As a novice data analyst myself, I truly understand the mind of another beginner rearing to go out in the world and trying to tame a wild data set and analysing the heck out of it. Understandable, it is then, the urge to pick up the same old Kaggle data set that is begging not to be analysed for the umpteenth time, all whilst arriving at the same insights as the 24,637 people that came before you. One must not be utterly taken aback then, when they see the face of their interviewer (seeing the same analysis thirteenth time that day) turn red in anger without application of any sort of conditional formatting.
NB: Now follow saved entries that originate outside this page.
/-- The outcome of a kill that has reached every cluster: the partition's kernels abort with KILLED (05_traps R150, 12_kernel R318). -/
def State.killKernels (s : State) (p : Nat) : State :=
  let s1 := (s.kernels.filter fun q => q.2.part == p).foldl (fun a q => a.abortKernel q.1 0x43 false) s
  let s2 := (s1.onPartition p Partition.forget).refreshOut p
  if (s.partition p).switched then s2.writePartState p 3 else s2

/-- The kill of partition p reaches cluster c: unless the partition is switched out, the cluster's threads and their work end; with the
last cluster its kernels abort (05_traps R150). -/
def State.killCluster (s : State) (p c : Nat) : State :=
  let here := s.liveOn p c
  let s1 := if here then (clusterSlots c).foldl State.killThread s else s
  let s2 := s1.onCluster c fun x => if here then { x with drain := [], fills := [] } else x
  let s3 := s2.onPartition p fun x => { x with killed := c :: x.killed }
  if (s.partClusters p).all fun d => (s3.partition p).killed.contains d then s3.killKernels p else s3

/-- KILL_ARRIVAL: a kill of partition p reaches the units of cluster c (05_traps R150). -/
def execKillArrival (p cl : Nat) (s : State) : Host.Outcome State Fault Refusal :=
  .next (if s.killReaches p cl then s.killCluster p cl else s)

end Sys2Proof.Machine
end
So, one might naturally enquire into the remedy to such an ailment. I would then point you towards the less traversed yet endlessly fascinating direction of obscure publicly available datasets. From an exhaustive data set of all known passengers of the RMS Titanic to the largest reference data set of the human genome, not only do they make for remarkably interesting candidates for analytics projects, but they also set you apart in the eyes of interviewers. 

The variety of data out there is so diverse, every budding data enthusiast is bound to discover something that piques their analytical interest.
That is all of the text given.